What you will do
From the entries that follow, copy exactly the lines beginning at the line holding "its taken level" and continuing through the line holding "pin's and no".

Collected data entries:
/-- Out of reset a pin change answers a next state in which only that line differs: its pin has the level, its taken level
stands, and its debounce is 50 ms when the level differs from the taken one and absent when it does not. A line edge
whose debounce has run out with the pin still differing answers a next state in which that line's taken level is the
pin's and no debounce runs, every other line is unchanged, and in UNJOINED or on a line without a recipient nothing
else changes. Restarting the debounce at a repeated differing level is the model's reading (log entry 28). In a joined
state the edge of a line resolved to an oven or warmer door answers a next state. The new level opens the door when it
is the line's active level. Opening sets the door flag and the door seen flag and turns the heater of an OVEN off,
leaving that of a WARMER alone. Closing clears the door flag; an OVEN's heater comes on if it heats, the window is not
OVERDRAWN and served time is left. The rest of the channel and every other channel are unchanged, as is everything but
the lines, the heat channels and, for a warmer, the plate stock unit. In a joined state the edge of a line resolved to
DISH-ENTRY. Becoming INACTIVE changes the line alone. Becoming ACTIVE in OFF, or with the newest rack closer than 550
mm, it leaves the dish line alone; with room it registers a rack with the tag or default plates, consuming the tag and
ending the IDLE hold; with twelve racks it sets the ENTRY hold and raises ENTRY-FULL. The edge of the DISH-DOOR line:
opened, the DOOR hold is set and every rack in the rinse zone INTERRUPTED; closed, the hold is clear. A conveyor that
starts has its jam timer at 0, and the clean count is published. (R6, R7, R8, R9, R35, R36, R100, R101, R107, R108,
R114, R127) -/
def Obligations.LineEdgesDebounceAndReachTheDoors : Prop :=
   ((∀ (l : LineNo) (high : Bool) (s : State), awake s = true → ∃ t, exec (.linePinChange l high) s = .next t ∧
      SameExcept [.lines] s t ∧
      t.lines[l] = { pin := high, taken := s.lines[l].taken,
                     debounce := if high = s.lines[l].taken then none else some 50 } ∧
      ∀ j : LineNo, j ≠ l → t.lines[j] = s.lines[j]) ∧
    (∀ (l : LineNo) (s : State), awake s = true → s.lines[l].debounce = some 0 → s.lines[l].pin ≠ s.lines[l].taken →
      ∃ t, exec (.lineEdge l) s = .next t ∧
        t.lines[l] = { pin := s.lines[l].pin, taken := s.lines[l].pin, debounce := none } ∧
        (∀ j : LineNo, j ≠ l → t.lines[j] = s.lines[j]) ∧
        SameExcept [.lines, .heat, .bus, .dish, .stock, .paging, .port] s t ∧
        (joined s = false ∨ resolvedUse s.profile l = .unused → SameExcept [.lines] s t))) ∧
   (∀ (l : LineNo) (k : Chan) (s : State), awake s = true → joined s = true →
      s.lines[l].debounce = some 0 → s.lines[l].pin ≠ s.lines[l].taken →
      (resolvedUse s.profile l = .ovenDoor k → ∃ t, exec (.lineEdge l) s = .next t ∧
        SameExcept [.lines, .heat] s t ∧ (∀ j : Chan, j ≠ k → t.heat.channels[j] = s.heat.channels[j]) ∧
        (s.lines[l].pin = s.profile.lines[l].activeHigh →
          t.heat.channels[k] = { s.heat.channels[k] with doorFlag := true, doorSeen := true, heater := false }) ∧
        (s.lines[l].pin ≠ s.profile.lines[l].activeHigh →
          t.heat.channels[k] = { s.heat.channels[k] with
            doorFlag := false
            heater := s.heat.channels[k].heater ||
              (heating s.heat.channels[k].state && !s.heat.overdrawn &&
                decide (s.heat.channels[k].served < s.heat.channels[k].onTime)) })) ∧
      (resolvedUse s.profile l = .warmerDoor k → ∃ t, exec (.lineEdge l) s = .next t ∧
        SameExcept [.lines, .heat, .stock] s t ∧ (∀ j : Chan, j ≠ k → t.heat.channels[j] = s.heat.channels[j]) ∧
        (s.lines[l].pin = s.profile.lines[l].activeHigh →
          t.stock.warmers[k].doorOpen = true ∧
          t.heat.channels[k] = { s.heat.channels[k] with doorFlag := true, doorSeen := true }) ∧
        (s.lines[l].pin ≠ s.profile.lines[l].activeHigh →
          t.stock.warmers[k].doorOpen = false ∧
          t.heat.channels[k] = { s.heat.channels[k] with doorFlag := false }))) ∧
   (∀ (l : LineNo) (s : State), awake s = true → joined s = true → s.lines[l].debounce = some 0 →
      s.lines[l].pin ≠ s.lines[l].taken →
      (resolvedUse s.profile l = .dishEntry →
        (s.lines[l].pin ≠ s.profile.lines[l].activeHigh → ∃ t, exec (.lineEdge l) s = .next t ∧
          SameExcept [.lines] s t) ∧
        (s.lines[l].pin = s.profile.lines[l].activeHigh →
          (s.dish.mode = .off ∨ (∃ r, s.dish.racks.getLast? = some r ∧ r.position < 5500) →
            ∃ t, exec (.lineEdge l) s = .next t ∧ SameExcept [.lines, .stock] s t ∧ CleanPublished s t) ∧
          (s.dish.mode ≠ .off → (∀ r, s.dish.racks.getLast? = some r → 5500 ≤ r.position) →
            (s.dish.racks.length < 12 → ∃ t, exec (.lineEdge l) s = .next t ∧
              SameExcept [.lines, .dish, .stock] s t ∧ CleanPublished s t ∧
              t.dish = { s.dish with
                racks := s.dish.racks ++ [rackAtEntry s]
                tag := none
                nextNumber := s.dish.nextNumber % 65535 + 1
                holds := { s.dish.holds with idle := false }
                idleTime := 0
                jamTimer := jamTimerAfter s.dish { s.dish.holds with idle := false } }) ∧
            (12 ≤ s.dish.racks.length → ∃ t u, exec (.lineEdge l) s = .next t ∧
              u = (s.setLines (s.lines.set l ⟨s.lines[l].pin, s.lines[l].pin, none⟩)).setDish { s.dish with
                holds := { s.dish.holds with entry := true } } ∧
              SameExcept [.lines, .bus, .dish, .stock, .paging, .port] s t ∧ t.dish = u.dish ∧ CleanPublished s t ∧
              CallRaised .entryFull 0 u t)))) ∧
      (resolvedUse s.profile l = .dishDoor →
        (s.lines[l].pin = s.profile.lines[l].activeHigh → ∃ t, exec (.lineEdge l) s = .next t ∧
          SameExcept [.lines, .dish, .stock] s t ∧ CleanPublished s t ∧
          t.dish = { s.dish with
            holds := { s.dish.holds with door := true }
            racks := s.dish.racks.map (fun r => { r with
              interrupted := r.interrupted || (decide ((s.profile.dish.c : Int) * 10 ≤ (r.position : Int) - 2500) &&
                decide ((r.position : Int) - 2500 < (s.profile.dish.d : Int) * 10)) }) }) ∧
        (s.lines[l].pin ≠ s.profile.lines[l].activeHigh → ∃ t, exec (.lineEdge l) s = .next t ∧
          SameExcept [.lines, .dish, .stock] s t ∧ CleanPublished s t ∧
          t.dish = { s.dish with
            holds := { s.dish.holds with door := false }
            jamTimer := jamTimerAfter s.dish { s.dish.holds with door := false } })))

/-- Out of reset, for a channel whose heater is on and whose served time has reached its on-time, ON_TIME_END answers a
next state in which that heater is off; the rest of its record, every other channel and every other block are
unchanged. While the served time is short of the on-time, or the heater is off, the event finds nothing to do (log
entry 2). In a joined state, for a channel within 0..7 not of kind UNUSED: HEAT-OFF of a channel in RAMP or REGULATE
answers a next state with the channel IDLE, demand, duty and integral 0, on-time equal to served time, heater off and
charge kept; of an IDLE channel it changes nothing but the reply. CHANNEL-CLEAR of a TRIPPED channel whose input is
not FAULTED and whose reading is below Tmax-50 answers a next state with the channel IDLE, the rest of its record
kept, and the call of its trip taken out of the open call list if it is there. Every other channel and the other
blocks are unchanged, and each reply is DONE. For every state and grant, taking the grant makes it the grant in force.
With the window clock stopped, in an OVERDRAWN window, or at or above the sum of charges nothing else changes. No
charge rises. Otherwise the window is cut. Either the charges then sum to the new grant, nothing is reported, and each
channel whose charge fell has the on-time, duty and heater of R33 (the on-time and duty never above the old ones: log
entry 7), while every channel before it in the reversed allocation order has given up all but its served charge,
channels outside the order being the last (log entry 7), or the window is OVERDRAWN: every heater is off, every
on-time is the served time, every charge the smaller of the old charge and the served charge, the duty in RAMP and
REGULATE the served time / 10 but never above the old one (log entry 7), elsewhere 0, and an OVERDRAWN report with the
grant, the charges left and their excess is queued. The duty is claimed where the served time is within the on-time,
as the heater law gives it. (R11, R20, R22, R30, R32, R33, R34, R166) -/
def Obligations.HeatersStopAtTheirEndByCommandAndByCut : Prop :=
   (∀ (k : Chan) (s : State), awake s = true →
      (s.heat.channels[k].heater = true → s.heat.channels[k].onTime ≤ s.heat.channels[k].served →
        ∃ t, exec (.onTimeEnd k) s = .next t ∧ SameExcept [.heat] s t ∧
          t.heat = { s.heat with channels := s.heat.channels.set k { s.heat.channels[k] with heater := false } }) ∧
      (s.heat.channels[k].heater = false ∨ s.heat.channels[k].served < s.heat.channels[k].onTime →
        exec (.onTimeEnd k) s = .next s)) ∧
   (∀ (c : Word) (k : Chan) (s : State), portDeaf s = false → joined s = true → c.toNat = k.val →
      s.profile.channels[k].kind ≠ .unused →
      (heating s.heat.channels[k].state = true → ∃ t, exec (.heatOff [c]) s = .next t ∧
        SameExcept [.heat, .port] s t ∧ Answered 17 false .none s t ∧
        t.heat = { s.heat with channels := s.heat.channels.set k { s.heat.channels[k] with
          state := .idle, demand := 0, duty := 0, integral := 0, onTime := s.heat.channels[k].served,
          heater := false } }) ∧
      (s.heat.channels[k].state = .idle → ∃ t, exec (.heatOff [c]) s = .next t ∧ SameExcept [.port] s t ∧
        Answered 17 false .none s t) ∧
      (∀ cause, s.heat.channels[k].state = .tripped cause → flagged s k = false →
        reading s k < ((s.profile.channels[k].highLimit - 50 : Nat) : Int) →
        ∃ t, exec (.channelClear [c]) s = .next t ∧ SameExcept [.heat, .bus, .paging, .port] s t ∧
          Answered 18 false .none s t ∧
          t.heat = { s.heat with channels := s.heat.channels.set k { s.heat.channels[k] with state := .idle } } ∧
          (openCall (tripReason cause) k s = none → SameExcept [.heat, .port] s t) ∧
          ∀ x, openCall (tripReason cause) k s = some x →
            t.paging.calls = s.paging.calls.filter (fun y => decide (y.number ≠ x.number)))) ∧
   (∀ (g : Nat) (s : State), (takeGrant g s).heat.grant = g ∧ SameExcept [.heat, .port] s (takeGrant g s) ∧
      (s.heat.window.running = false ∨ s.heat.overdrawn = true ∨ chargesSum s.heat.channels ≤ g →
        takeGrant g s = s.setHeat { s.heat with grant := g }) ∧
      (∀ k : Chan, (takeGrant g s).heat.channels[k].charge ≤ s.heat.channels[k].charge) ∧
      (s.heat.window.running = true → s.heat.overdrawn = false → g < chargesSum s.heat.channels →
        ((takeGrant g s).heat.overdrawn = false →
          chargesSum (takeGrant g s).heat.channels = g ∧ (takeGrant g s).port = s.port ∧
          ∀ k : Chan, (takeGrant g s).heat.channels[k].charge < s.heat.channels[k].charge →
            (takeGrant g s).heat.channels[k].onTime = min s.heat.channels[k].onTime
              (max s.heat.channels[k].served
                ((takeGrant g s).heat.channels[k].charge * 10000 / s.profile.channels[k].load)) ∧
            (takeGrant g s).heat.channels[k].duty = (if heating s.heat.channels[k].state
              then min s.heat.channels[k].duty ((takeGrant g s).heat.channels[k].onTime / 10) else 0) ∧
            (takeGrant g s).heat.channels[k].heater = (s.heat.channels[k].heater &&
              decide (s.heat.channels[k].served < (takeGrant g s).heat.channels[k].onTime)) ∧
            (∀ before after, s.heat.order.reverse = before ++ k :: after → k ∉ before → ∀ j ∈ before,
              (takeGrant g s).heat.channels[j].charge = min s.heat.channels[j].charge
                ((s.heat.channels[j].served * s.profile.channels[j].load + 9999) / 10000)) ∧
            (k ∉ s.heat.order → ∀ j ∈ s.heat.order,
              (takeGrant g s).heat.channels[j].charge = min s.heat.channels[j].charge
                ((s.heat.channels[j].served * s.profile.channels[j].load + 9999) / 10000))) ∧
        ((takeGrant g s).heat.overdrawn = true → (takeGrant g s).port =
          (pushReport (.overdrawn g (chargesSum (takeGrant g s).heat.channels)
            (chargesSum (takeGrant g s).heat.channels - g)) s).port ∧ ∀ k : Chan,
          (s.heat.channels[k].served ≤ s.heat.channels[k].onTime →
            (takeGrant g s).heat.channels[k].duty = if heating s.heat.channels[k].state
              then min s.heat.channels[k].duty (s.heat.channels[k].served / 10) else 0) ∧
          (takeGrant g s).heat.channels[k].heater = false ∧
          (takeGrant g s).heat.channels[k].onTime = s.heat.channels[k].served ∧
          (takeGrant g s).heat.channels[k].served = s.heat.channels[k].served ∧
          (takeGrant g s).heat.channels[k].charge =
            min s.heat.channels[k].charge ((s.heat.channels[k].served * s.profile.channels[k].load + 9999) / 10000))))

--

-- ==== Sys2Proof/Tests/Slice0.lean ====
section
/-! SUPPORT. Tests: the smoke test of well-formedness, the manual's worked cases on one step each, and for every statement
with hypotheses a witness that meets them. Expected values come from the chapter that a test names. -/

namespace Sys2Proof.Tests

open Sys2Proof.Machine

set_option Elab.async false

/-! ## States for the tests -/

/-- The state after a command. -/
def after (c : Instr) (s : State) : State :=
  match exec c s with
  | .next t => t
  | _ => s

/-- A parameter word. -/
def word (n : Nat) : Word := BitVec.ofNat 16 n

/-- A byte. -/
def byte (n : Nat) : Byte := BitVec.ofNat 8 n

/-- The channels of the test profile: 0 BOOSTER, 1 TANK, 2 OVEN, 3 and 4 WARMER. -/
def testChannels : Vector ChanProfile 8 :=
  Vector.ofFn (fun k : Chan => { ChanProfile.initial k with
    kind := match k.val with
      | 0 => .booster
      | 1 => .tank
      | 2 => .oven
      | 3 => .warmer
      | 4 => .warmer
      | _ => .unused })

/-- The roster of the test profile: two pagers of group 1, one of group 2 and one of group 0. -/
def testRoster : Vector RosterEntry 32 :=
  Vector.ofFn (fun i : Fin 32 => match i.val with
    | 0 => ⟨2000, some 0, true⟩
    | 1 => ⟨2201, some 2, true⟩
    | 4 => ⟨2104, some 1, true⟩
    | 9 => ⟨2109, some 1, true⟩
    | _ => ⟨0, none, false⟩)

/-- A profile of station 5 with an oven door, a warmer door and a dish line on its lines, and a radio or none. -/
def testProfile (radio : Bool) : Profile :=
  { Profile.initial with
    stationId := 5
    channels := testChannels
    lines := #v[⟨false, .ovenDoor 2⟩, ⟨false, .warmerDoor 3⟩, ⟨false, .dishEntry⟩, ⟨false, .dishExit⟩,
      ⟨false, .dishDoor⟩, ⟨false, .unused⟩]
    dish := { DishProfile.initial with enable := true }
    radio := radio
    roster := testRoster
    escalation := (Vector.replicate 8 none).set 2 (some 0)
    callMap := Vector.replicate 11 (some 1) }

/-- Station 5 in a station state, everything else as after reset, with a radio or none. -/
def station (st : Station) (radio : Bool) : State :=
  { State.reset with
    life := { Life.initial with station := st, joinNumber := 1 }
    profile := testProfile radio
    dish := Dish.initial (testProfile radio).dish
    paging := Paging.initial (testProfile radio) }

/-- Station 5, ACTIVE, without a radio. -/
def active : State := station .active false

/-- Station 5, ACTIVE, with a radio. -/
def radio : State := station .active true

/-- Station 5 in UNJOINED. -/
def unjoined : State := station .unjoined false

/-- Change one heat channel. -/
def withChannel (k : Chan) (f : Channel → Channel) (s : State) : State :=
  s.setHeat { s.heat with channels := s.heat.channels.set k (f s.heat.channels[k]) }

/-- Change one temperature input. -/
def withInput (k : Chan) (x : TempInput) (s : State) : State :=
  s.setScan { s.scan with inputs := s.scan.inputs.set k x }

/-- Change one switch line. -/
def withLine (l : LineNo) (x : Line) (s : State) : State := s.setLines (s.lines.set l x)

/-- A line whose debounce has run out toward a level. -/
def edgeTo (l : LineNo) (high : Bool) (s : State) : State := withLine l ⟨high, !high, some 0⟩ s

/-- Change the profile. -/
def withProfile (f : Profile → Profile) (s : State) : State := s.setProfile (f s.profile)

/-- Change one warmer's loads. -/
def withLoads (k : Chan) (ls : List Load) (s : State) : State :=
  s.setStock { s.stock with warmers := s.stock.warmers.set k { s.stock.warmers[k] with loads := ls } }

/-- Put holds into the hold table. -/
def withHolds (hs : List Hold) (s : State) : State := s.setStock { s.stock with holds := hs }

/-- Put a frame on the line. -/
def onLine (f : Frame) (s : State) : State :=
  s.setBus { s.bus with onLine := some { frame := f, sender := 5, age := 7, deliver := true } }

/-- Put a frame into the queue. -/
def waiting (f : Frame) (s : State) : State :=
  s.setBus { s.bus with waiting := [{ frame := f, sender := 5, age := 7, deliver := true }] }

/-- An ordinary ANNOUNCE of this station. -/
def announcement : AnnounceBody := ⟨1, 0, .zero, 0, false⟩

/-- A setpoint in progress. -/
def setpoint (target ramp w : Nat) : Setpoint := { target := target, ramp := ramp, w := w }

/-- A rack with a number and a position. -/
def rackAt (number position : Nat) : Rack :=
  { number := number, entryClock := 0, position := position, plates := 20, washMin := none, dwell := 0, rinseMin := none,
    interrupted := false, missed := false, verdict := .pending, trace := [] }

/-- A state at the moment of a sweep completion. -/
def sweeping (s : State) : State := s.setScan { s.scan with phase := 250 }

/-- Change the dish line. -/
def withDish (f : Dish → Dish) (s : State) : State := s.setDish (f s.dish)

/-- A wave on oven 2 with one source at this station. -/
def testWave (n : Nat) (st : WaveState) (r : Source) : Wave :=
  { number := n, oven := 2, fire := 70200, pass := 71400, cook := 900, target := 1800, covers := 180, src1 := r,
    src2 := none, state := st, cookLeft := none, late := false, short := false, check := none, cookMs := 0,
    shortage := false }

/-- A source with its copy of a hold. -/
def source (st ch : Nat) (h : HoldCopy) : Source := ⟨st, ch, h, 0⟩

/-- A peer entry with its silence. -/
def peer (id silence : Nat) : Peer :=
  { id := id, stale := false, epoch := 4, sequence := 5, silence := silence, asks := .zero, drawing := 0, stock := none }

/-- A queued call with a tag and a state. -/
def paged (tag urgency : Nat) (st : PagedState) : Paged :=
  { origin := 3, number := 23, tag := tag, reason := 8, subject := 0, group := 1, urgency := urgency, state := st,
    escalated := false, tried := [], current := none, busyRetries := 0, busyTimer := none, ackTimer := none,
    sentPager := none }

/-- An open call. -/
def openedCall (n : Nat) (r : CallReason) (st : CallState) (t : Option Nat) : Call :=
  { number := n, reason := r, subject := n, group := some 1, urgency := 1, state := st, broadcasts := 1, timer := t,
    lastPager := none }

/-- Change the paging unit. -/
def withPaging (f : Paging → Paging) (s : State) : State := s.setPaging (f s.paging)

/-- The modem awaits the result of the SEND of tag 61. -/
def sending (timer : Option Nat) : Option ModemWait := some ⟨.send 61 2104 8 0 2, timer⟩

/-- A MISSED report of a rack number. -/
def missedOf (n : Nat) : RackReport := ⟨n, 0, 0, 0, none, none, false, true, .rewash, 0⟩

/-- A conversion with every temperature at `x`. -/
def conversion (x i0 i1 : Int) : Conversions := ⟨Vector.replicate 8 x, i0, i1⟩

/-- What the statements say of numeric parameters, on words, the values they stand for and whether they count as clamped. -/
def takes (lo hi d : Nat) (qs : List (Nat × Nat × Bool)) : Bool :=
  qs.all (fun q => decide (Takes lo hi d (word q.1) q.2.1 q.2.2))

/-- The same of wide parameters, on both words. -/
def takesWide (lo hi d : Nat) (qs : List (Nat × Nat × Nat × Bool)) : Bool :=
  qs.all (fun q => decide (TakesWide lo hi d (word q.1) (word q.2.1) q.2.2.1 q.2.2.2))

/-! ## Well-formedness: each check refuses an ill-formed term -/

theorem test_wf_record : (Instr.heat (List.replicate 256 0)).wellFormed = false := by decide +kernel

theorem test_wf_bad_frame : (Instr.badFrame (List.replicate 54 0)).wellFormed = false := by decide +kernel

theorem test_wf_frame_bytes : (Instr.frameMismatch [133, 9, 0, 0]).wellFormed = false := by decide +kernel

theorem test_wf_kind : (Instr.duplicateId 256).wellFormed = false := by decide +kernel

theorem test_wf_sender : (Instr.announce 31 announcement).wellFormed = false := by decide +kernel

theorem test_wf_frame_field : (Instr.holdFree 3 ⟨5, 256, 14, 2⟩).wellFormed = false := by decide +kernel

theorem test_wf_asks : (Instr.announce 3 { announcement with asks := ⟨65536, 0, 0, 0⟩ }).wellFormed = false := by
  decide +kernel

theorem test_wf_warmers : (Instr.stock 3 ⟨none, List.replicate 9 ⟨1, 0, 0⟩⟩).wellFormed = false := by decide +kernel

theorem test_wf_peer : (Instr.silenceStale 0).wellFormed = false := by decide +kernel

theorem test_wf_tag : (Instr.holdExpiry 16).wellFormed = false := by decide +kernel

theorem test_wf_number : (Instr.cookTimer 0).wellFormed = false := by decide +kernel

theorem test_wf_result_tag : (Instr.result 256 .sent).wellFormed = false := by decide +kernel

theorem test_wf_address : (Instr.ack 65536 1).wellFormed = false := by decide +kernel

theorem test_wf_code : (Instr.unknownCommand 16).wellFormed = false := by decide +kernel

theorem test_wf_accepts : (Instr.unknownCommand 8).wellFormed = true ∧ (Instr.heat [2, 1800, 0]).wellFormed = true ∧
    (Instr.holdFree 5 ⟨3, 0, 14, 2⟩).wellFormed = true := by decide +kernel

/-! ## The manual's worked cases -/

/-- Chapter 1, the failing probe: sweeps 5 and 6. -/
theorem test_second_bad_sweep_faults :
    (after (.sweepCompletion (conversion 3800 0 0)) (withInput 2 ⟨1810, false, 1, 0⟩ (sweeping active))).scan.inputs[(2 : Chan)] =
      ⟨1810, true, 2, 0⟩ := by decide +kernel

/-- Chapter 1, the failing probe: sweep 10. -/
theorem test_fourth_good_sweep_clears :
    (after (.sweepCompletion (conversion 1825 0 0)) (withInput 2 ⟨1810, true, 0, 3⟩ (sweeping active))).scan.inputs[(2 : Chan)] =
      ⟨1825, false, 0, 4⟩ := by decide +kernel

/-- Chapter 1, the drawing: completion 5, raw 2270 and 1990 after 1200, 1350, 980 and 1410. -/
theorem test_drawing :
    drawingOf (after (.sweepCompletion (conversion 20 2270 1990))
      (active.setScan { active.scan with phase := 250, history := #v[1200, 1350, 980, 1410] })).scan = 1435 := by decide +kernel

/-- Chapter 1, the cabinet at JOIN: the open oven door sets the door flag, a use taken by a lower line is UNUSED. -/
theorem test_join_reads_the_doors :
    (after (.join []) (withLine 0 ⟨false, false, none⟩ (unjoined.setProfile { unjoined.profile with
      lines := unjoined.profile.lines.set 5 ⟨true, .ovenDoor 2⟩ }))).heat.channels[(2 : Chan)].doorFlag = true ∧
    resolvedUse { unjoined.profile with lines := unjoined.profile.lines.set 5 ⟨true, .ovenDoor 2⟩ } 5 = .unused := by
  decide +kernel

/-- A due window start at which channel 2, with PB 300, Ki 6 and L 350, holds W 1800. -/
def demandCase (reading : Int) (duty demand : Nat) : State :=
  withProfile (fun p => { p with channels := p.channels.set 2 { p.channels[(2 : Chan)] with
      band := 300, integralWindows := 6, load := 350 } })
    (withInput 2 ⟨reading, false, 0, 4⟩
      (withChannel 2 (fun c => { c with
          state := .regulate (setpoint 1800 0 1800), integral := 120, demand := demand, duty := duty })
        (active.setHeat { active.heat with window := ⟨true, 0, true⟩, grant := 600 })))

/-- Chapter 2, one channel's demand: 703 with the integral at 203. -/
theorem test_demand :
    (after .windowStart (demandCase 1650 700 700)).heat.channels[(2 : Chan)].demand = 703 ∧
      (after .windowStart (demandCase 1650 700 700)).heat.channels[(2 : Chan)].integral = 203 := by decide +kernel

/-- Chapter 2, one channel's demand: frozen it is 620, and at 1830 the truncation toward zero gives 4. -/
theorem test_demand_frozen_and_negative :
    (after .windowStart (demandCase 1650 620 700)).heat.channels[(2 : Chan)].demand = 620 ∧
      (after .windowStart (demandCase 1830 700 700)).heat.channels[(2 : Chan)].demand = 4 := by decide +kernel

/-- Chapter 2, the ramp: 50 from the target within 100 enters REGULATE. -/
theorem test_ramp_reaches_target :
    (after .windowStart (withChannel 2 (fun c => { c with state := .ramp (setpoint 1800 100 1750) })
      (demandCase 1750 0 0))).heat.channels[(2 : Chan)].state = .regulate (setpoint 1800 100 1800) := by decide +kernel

Task output
/-- Out of reset a pin change answers a next state in which only that line differs: its pin has the level, its taken level
stands, and its debounce is 50 ms when the level differs from the taken one and absent when it does not. A line edge
whose debounce has run out with the pin still differing answers a next state in which that line's taken level is the
pin's and no debounce runs, every other line is unchanged, and in UNJOINED or on a line without a recipient nothing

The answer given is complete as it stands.